Given data START

-- ==== Sys2Proof/Machine/CmdStart.lean ====
section
/-! DEFINITION. Meanings of the commands of reset, start-up, recipes, flash, key and trim stores (chapters 02, 03): one definition for each row of the table, over the
shared operations. -/

namespace Sys2Proof.Machine

/-- PORST_N_ASSERT (R34): PORST_N going low drives every non-island ball to its reset state within 100 ns and drops the core
watchdog alive level. -/
def execPorstAssert (torn : Option Nat) (s : State) : Host.Outcome State Fault Refusal := .next (s.dropOut torn 2)

/-- RESET_SEQUENCE (R54): after PORST_N rises the head samples straps, locks PLLs, reads and applies trim, initialises SRAM,
reads both directory copies and starts the boot-mode sequence. -/
def execResetSequence (mode : Fin 4) (role : Bool) (svcEn : Bool) (romOk : Bool) (s : State) : Host.Outcome State Fault Refusal :=
  .next (s.sequence mode.val role svcEn romOk)

/-- LOG_RESUME (R454): after the recipe load the head scans the event-log sectors and resumes after the last valid record,
restoring counters and the last epoch. -/
def execLogResume (s : State) : Host.Outcome State Fault Refusal := .next (s.logResume)

/-- SYS_SWRST (R55): writing 0x0000_A5C3 to SYS_SWRST resets the head and reruns the reset sequence. -/
def execSysSwrst (w : Word) (s : State) : Host.Outcome State Fault Refusal := .next (s.write [(SYS_SWRST, w.toNat)])

/-- MAIN_RAIL_LOSS (R36): loss of the main rails reads in the island as loss of the core watchdog. -/
def execMainRailLoss (torn : Option Nat) (s : State) : Host.Outcome State Fault Refusal := .next (s.dropOut torn 1)

/-- SVC_EN_LOW (R30): SVC_EN going low closes an open Engineer view and raises ENG_CLOSED. -/
def execSvcEnLow (s : State) : Host.Outcome State Fault Refusal := .next (s.onHead Head.svcEnLow)

/-- RECIPE_LOAD (R67): the head reads, authenticates and checks an image, loads its sections into inactive targets and brings
it into force only if every check passes. -/
def execRecipeLoad (content : Content) (refuse : Option Nat) (readFault : Bool) (us : Nat) (s : State) : Host.Outcome State Fault Refusal :=
  .next (s.recipeLoad content refuse readFault us)

/-- BOOT_RELEASE (R56): writing GO in state HELD starts Roll Call. -/
def execBootRelease (s : State) : Host.Outcome State Fault Refusal := .next (s.writeField BOOT_RELEASE_GO 1)

/-- HOST_LOAD_START (R70): BOOT_HL_CTL.START begins a host load of LEN bytes. -/
def execHostLoadStart (len : Nat) (s : State) : Host.Outcome State Fault Refusal :=
  .next (s.write [(BOOT_HL_CTL, 2 ^ 31 + len % 2 ^ 24)])

/-- HOST_LOAD_ABORT (R70): BOOT_HL_CTL.ABORT fails the host load with code HOSTLOAD. -/
def execHostLoadAbort (s : State) : Host.Outcome State Fault Refusal := .next (s.writeField BOOT_HL_CTL_ABORT 1)

/-- BOOT_HL_DATA (R70): a write to BOOT_HL_DATA streams the next image word into the load. -/
def execBootHlData (w : Word) (s : State) : Host.Outcome State Fault Refusal := .next (s.write [(BOOT_HL_DATA, w.toNat)])

/-- HOST_LOAD_TIMEOUT (R70): more than 1 s between image words fails the host load with HOSTLOAD. -/
def execHostLoadTimeout (s : State) : Host.Outcome State Fault Refusal := .next (s.onHead (fun h => h.hostLoadTimeout))

/-- BOOT_RELOAD_REQ (R72): a reload request is accepted or refused by state, axes and running reloads; in NO_RECIPE the head
loads at once. -/
def execBootReloadReq (slot : Fin 16) (s : State) : Host.Outcome State Fault Refusal :=
  .next (s.write [(BOOT_RELOAD, slot.val + 256)])

/-- BOOT_SLOT_UPDATE (R59): UPDATE rewrites the unused directory copy with SEQ one higher. -/
def execBootSlotUpdate (sel : Fin 16) (fallback : Fin 256) (s : State) : Host.Outcome State Fault Refusal :=
  .next (s.write [(BOOT_SLOT, sel.val + fallback.val * 256 + 65536)])

/-- FLASH_ERASE (R80): BOOT_FLOP OP 1 erases a 4 KiB sector unless it touches the slot in force or a directory outside
Maintenance or NO_RECIPE. -/
def execFlashErase (addr : Word) (s : State) : Host.Outcome State Fault Refusal :=
  .next (s.write [(BOOT_FLOP_ADDR, addr.toNat), (BOOT_FLOP, 1)])

/-- FLASH_PROGRAM (R80): BOOT_FLOP OP 2 programs 256 bytes from the page buffer under the same protection. -/
def execFlashProgram (addr : Word) (s : State) : Host.Outcome State Fault Refusal :=
  .next (s.write [(BOOT_FLOP_ADDR, addr.toNat), (BOOT_FLOP, 2)])

/-- FLASH_READ (R80): BOOT_FLOP OP 3 reads 256 bytes into the page buffer. -/
def execFlashRead (addr : Word) (s : State) : Host.Outcome State Fault Refusal :=
  .next (s.write [(BOOT_FLOP_ADDR, addr.toNat), (BOOT_FLOP, 3)])

/-- BOOT_KEY_PROG (R66): writing 0x0000_5A3C programs, reads back and locks the key store once in Maintenance with the
Engineer view open. -/
def execBootKeyProg (w : Word) (readBack : Option (List Word)) (s : State) : Host.Outcome State Fault Refusal :=
  .next (s.onHeadThen readBack (fun h => h.directWrite s.key [(BOOT_KEY_PROG, w)]))

/-- TRIM_COMMIT (R78): SYS_TRIM_CTL.COMMIT writes the staged 2 KiB trim store or refuses it. -/
def execTrimCommit (s : State) : Host.Outcome State Fault Refusal := .next (s.writeField SYS_TRIM_CTL_COMMIT 1)

end Sys2Proof.Machine
end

Given data END

Assigned task -
Reproduce every line of the data exactly as it was written.

Answer to the problem -
-- ==== Sys2Proof/Machine/CmdStart.lean ====
section
/-! DEFINITION. Meanings of the commands of reset, start-up, recipes, flash, key and trim stores (chapters 02, 03): one definition for each row of the table, over the
shared operations. -/

namespace Sys2Proof.Machine

/-- PORST_N_ASSERT (R34): PORST_N going low drives every non-island ball to its reset state within 100 ns and drops the core
watchdog alive level. -/
def execPorstAssert (torn : Option Nat) (s : State) : Host.Outcome State Fault Refusal := .next (s.dropOut torn 2)

/-- RESET_SEQUENCE (R54): after PORST_N rises the head samples straps, locks PLLs, reads and applies trim, initialises SRAM,
reads both directory copies and starts the boot-mode sequence. -/
def execResetSequence (mode : Fin 4) (role : Bool) (svcEn : Bool) (romOk : Bool) (s : State) : Host.Outcome State Fault Refusal :=
  .next (s.sequence mode.val role svcEn romOk)

/-- LOG_RESUME (R454): after the recipe load the head scans the event-log sectors and resumes after the last valid record,
restoring counters and the last epoch. -/
def execLogResume (s : State) : Host.Outcome State Fault Refusal := .next (s.logResume)

/-- SYS_SWRST (R55): writing 0x0000_A5C3 to SYS_SWRST resets the head and reruns the reset sequence. -/
def execSysSwrst (w : Word) (s : State) : Host.Outcome State Fault Refusal := .next (s.write [(SYS_SWRST, w.toNat)])

/-- MAIN_RAIL_LOSS (R36): loss of the main rails reads in the island as loss of the core watchdog. -/
def execMainRailLoss (torn : Option Nat) (s : State) : Host.Outcome State Fault Refusal := .next (s.dropOut torn 1)

/-- SVC_EN_LOW (R30): SVC_EN going low closes an open Engineer view and raises ENG_CLOSED. -/
def execSvcEnLow (s : State) : Host.Outcome State Fault Refusal := .next (s.onHead Head.svcEnLow)

/-- RECIPE_LOAD (R67): the head reads, authenticates and checks an image, loads its sections into inactive targets and brings
it into force only if every check passes. -/
def execRecipeLoad (content : Content) (refuse : Option Nat) (readFault : Bool) (us : Nat) (s : State) : Host.Outcome State Fault Refusal :=
  .next (s.recipeLoad content refuse readFault us)

/-- BOOT_RELEASE (R56): writing GO in state HELD starts Roll Call. -/
def execBootRelease (s : State) : Host.Outcome State Fault Refusal := .next (s.writeField BOOT_RELEASE_GO 1)

/-- HOST_LOAD_START (R70): BOOT_HL_CTL.START begins a host load of LEN bytes. -/
def execHostLoadStart (len : Nat) (s : State) : Host.Outcome State Fault Refusal :=
  .next (s.write [(BOOT_HL_CTL, 2 ^ 31 + len % 2 ^ 24)])

/-- HOST_LOAD_ABORT (R70): BOOT_HL_CTL.ABORT fails the host load with code HOSTLOAD. -/
def execHostLoadAbort (s : State) : Host.Outcome State Fault Refusal := .next (s.writeField BOOT_HL_CTL_ABORT 1)

/-- BOOT_HL_DATA (R70): a write to BOOT_HL_DATA streams the next image word into the load. -/
def execBootHlData (w : Word) (s : State) : Host.Outcome State Fault Refusal := .next (s.write [(BOOT_HL_DATA, w.toNat)])

/-- HOST_LOAD_TIMEOUT (R70): more than 1 s between image words fails the host load with HOSTLOAD. -/
def execHostLoadTimeout (s : State) : Host.Outcome State Fault Refusal := .next (s.onHead (fun h => h.hostLoadTimeout))

/-- BOOT_RELOAD_REQ (R72): a reload request is accepted or refused by state, axes and running reloads; in NO_RECIPE the head
loads at once. -/
def execBootReloadReq (slot : Fin 16) (s : State) : Host.Outcome State Fault Refusal :=
  .next (s.write [(BOOT_RELOAD, slot.val + 256)])

/-- BOOT_SLOT_UPDATE (R59): UPDATE rewrites the unused directory copy with SEQ one higher. -/
def execBootSlotUpdate (sel : Fin 16) (fallback : Fin 256) (s : State) : Host.Outcome State Fault Refusal :=
  .next (s.write [(BOOT_SLOT, sel.val + fallback.val * 256 + 65536)])

/-- FLASH_ERASE (R80): BOOT_FLOP OP 1 erases a 4 KiB sector unless it touches the slot in force or a directory outside
Maintenance or NO_RECIPE. -/
def execFlashErase (addr : Word) (s : State) : Host.Outcome State Fault Refusal :=
  .next (s.write [(BOOT_FLOP_ADDR, addr.toNat), (BOOT_FLOP, 1)])

/-- FLASH_PROGRAM (R80): BOOT_FLOP OP 2 programs 256 bytes from the page buffer under the same protection. -/
def execFlashProgram (addr : Word) (s : State) : Host.Outcome State Fault Refusal :=
  .next (s.write [(BOOT_FLOP_ADDR, addr.toNat), (BOOT_FLOP, 2)])

/-- FLASH_READ (R80): BOOT_FLOP OP 3 reads 256 bytes into the page buffer. -/
def execFlashRead (addr : Word) (s : State) : Host.Outcome State Fault Refusal :=
  .next (s.write [(BOOT_FLOP_ADDR, addr.toNat), (BOOT_FLOP, 3)])

/-- BOOT_KEY_PROG (R66): writing 0x0000_5A3C programs, reads back and locks the key store once in Maintenance with the
Engineer view open. -/
def execBootKeyProg (w : Word) (readBack : Option (List Word)) (s : State) : Host.Outcome State Fault Refusal :=
  .next (s.onHeadThen readBack (fun h => h.directWrite s.key [(BOOT_KEY_PROG, w)]))

/-- TRIM_COMMIT (R78): SYS_TRIM_CTL.COMMIT writes the staged 2 KiB trim store or refuses it. -/
def execTrimCommit (s : State) : Host.Outcome State Fault Refusal := .next (s.writeField SYS_TRIM_CTL_COMMIT 1)

end Sys2Proof.Machine
end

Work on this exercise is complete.